The course and branches of the musculocutaneous nerve (MCN) were dissected in 140 human fetal arms. The MCN entered the superior, middle, and inferior part of coracobrachialis in 43%, 37%, and 17% of arms, respectively, and the remaining 3% did not pierce coracobrachialis. The motor branches to biceps were classified as follows: Type 1 (83.6%): a single branch that bifurcated to supply the two heads of biceps; Type 2 (14.3%): two separate branches each innervating one head of biceps; Type 3 (2.1%): a single branch that bifurcated to supply each head of biceps plus an additional branch that innervated the distal part of biceps. The motor branches to brachialis were classified as follows: Type 1 (93.6%): a single branch to brachialis; Type 2 (6.4%): a single branch that bifurcated into two branches both supplying brachialis. Communications between the MCN and the median nerve (MN) were observed in 10% of specimens, of which three types (A, B, C) could be identified depending on their origin and union.

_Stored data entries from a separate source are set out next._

/-- The balls of a channel are sampled (R241): the filters of the lines in `mask` have first taken what held until now. -/
def ballMoves (ch : Fin 4) (mask : BitVec 4) (balls : Vector Line 4) (count : Pos → State → State) (s : State) : State :=
  let s := filterMoves ch mask (s.elapsed - 1) count s
  filterMoves ch mask s.elapsed count ((allFin 4).foldl (sampleBall ch balls) s)

/-- The channel counts (R240). -/
def Pos.counts (p : Pos) (k : PosKind) : Bool := p.kind == k && p.mode == .running

/-- The stamp of the raw edge that began a line's stable run, and whether it is coarse (R242). -/
def edgeTime (ch i : Fin 4) (s : State) : Held × Bool := ((s.pos[ch]).raw[i]).edgeTime s

/-- The stamp of an event on the lines whose filtered level has changed since `p`: the later of theirs (R242, R252). -/
def eventStamp (ch : Fin 4) (p : Pos) (s : State) : Held × Bool :=
  let l := ((allFin 4).filter fun (i : Fin 4) => p.lines.getLsbD i != (s.pos[ch]).lines.getLsbD i).map fun i => edgeTime ch i s
  l.foldl (fun (a : Held × Bool) b => if timeOf s a.1 < timeOf s b.1 then (b.1, a.2 || b.2) else (a.1, a.2 || b.2))
    (match l with
      | a :: _ => a
      | [] => (hold s (now s), false))

/-- A coarse stamp is flagged and logged (R242). -/
def noteCoarse (ch : Fin 4) (coarse : Bool) (s : State) : State :=
  if coarse then post 0x310C wide ch (posFlag ch 4 s) else s

/-- Speed over a window of events, newest first (R256): none where the span is 0. -/
def windowSpeed (s : State) (k : Nat) (run : List (Held × Nat)) : Option Rat :=
  match run with
  | [] | [_] => some 0
  | a :: _ =>
    let m := min k (run.length - 1)
    match run[m]? with
    | none => some 0
    | some b =>
      let span := timeOf s a.1 - timeOf s b.1
      let w : Nat := ((run.take m).map Prod.snd).sum
      if span ≤ 0 then none else some ((w : Rat) * unitsPerSecond / (span : Rat))

/-- The saturation flag of a velocity (R258). -/
def judgeVel (ch : Fin 4) (v : Rat) (s : State) : State :=
  if velCode |v| = 0x7FFFFFFF ∧ 8388607996 / 1000 < |v| then post 0x3012 wide ch (posFlag ch 11 s) else s

/-- A counted event of weight 1 or 2 (R244, R245, R252, R256): P, history, velocity, then what follows P. -/
def posEvent (ch : Fin 4) (fwd : Bool) (weight : Nat) (h : Held) (coarse inferred : Bool) (s : State) : State :=
  let t := timeOf s h
  let s := settleCmps ch t (noteCoarse ch coarse s)
  let p := s.pos[ch]
  let n := p.count
  let count := wrapS 48 (n + sign fwd * weight)
  let loc := wrapS 48 (if fwd then n + weight else n - weight + 1)
  let onward := !p.still s t && (match p.run, p.dirs with
    | _ :: _, d :: _ => d == fwd
    | _, _ => false)
  let run := ((h, weight) :: (if onward then p.run else [])).take 65
  let (speed, s) := match windowSpeed s p.cfg.window run with
    | some v => (v, s)
    | none =>
      let (v, s) := draw s
      ((v : Rat), s)
  let s := s.modPos ch fun p => { p with
    count := count, fresh := false, run := run, dirs := (fwd :: p.dirs).take 8
    points := (⟨h, h, loc, some fwd, speed, p.cfg.stopMs * unitsPerMs⟩ :: p.points).take 17
    standstill := false, eventAt := some s.elapsed, coarse := coarse }
  let s := if count ≠ n + sign fwd * weight then post 0x3011 wide ch (posFlag ch 10 s) else s
  markCmps ch h inferred coarse (judgeEmus ch (judgeVel ch speed s))

/-- AUTO infers (R252): fast enough for the filter, and the last 8 events of one direction. -/
def autoInfers (s : State) (p : Pos) (t : Int) : Bool :=
  decide (1 / 4 ≤ |posV s p t| * ((p.cfg.glitch + 1) * 5 : Nat) / 1000000000) &&
  p.dirs.length == 8 && (p.dirs.all id || p.dirs.all (!·))

/-- An illegal step (R251 to R253). `way` is a Hall step's sign, `opposite` a Hall step that has none. -/
def illegalStep (ch : Fin 4) (way : Option Bool) (opposite : Bool) (h : Held) (coarse : Bool) (s : State) : State :=
  let p := s.pos[ch]
  let s := s.modPos ch fun p => { p with skips := p.skips + 1, skipAt := ((h, p.skips + 1) :: p.skipAt).take 16 }
  let s := post (if opposite then 0x3103 else 0x3101) wide ch (posFlag ch 0 s)
  let infer := !opposite && !p.fresh &&
    (match p.cfg.policy with
      | 0 => autoInfers s p (timeOf s h)
      | 1 => false
      | _ => true)
  match infer, p.dirs with
  | true, d :: _ => if way = none ∨ way = some d then posEvent ch d 2 h coarse true s else s
  | _, _ => s

/-- The place of a quadrature state in the forward sequence (R248). -/
def quadPlace (a b : Bool) : Nat :=
  match a, b with
  | false, false => 0
  | true, false => 1
  | true, true => 2
  | false, true => 3

/-- A and B have changed from those of `p` (R248). -/
def quadCount (ch : Fin 4) (p : Pos) (s : State) : State :=
  let q := s.pos[ch]
  if ¬ p.counts .quad then s
  else
    let k := (quadPlace (q.level 0) (q.level 1) + 4 - quadPlace (p.level 0) (p.level 1)) % 4
    if k = 0 then s
    else
      let (h, coarse) := eventStamp ch { p with lines := p.lines ^^^ ((p.lines ^^^ q.lines) &&& 0b1000) } s
      if k = 2 then illegalStep ch none false h coarse s else posEvent ch (k = 1) 1 h coarse false s

/-- STEP and DIR have changed from those of `p` (R249). -/
def stepCount (ch : Fin 4) (p : Pos) (s : State) : State :=
  let q := s.pos[ch]
  if ¬ p.counts .stepDir ∨ q.level 0 = p.level 0 then s
  else if (p.cfg.stepEdge = 0 ∧ ¬ q.level 0) ∨ (p.cfg.stepEdge = 1 ∧ q.level 0) then s
  else
    let (h, coarse) := edgeTime ch 0 s
    let s := if q.level 1 ≠ p.level 1 then post 0x3104 wide ch (posFlag ch 2 s) else s
    posEvent ch (p.level 1) 1 h coarse false s

/-- STEP_DIR_STEP (R249). -/
def execStepDirStep (dt : Nat) (ch : Fin 4) (balls : Vector Line 4) (s : State) : Answer :=
  .next (ballMoves ch 0b1111 balls (stepCount ch) (advance dt s))

/-- UP and DOWN have changed from those of `p` (R250). -/
def upDownCounts (ch : Fin 4) (p : Pos) (s : State) : State :=
  let q := s.pos[ch]
  let rises (i : Nat) : Bool := q.level i && !p.level i
  if ¬ p.counts .upDown ∨ rises 0 = rises 1 then s
  else
    let (h, coarse) := edgeTime ch (if rises 0 then 0 else 1) s
    posEvent ch (rises 0) 1 h coarse false s

/-- UP_DOWN_COUNT (R250). -/
def execUpDownCount (dt : Nat) (ch : Fin 4) (balls : Vector Line 4) (s : State) : Answer :=
  .next (ballMoves ch 0b1111 balls (upDownCounts ch) (advance dt s))

/-- s of R251. -/
def Pos.hall (p : Pos) : Nat := 4 * b2n (p.level 0) + 2 * b2n (p.level 1) + b2n (p.level 2)

/-- The position of a valid Hall state (R251). -/
def hallPlace : Nat → Option Nat
  | 1 => some 0
  | 3 => some 1
  | 2 => some 2
  | 6 => some 3
  | 4 => some 4
  | 5 => some 5
  | _ => none

/-- The Hall lines have changed from those of `p` (R251, R254). -/
def hallCount (ch : Fin 4) (p : Pos) (s : State) : State :=
  let q := s.pos[ch]
  if ¬ p.counts .hall ∨ q.hall = p.hall then s
  else
    match hallPlace q.hall with
    | none =>
      post 0x3102 wide ch (posFlag ch 1 (s.modPos ch fun p => { p with hallInvalid := p.hallInvalid + 1 }))
    | some j =>
      let i := p.hallRef
      let s := s.modPos ch fun p => { p with hallRef := j }
      let k := (j + 6 - i) % 6
      if 5 < i ∨ k = 0 then s
      else
        let (h, coarse) := eventStamp ch { p with lines := p.lines ^^^ ((p.lines ^^^ q.lines) &&& 0b1000) } s
        if k = 1 ∨ k = 5 then posEvent ch (k = 1) 1 h coarse false s
        else if k = 3 then illegalStep ch none true h coarse s
        else illegalStep ch (some (k = 2)) false h coarse s

/-- HALL_CHANGE (R251). -/
def execHallChange (dt : Nat) (ch : Fin 4) (balls : Vector Line 4) (s : State) : Answer :=
  .next (ballMoves ch 0b1111 balls (hallCount ch) (advance dt s))

/-! ### Presets and index -/

/-- P becomes 4096 × `value` at an instant; interpolation restarts with f = 0 (R255, R264). -/
def setPosition (ch : Fin 4) (value : Int) (h : Held) (s : State) : State :=
  let p := s.pos[ch]
  let old := posP s p (timeOf s h)
  let delta := 4096 * value - old
  s.modPos ch fun p => { p with
    count := value, heldP := 4096 * value
    points := match p.points with
      | x :: _ => (⟨h, x.ev, value, x.fwd, x.speed, x.stop⟩ :: p.points).take 17
      | [] => []
    samples := p.samples.map fun a => { a with p := a.p + delta }
    idxPrev := p.idxPrev.map fun a => (a.1 + delta, a.2) }

/-- A preset applies (R264, R282): delta. -/
def presetNow (ch : Fin 4) (value : Int) (h : Held) (s : State) : Int × State :=
  let s := settleCmps ch (timeOf s h) s
  let delta := wrapS 64 (4096 * value - posP s s.pos[ch] (timeOf s h))
  let s := (setPosition ch value h s).modPos ch fun p => { p with
    presets := p.presets + 1, presetSum := p.presetSum + delta, fresh := true, serialDir := none }
  (delta, presetCmps ch (judgeEmus ch (post 0x3010 wide ch s)))

/-- A waiting AT_INDEX preset ends with CANCELLED (R264). -/
def cancelPreset (ch : Fin 4) (s : State) : State :=
  if (s.pos[ch]).waiting.isSome then
    hamperDone 0x0303 ch stCancelled 0 (s.modPos ch fun p => { p with waiting := none })
  else s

In the most frequently observed type (B, 50% of cases) the communicating branch arose from the proximal part of the MCN and joined the MN in the middle or distal part of arm. The data presented here will be of use to surgeons, especially pediatric surgeons who undertake surgical procedures in the axilla and arm.

摘要

在140例人类胎儿手臂标本中解剖了肌皮神经(MCN)的走行和分支。MCN分别在43%、37%和17%的手臂中进入肱二头肌的上、中、下部分,其余3%未穿过肱二头肌。至肱二头肌的运动分支分类如下:1型(83.6%):单一分支,分支后支配肱二头肌的两个头;2型(14.3%):两个独立分支,分别支配肱二头肌的一个头;3型(2.1%):单一分支,分支后支配肱二头肌的每个头,外加一个支配肱二头肌远端的分支。至肱肌的运动分支分类如下:1型(93.6%):单一分支至肱肌;2型(6.4%):单一分支,分支为两个分支,均支配肱肌。在10%的标本中观察到MCN与正中神经(MN)之间存在交通支,根据其起源和汇合情况可分为三种类型(A、B、C)。在最常见的类型(B,占病例的50%)中,交通支起源于MCN近端,在手臂中部或远端与MN汇合。本文提供的数据将对外科医生有用,尤其是在腋窝和手臂进行手术的小儿外科医生。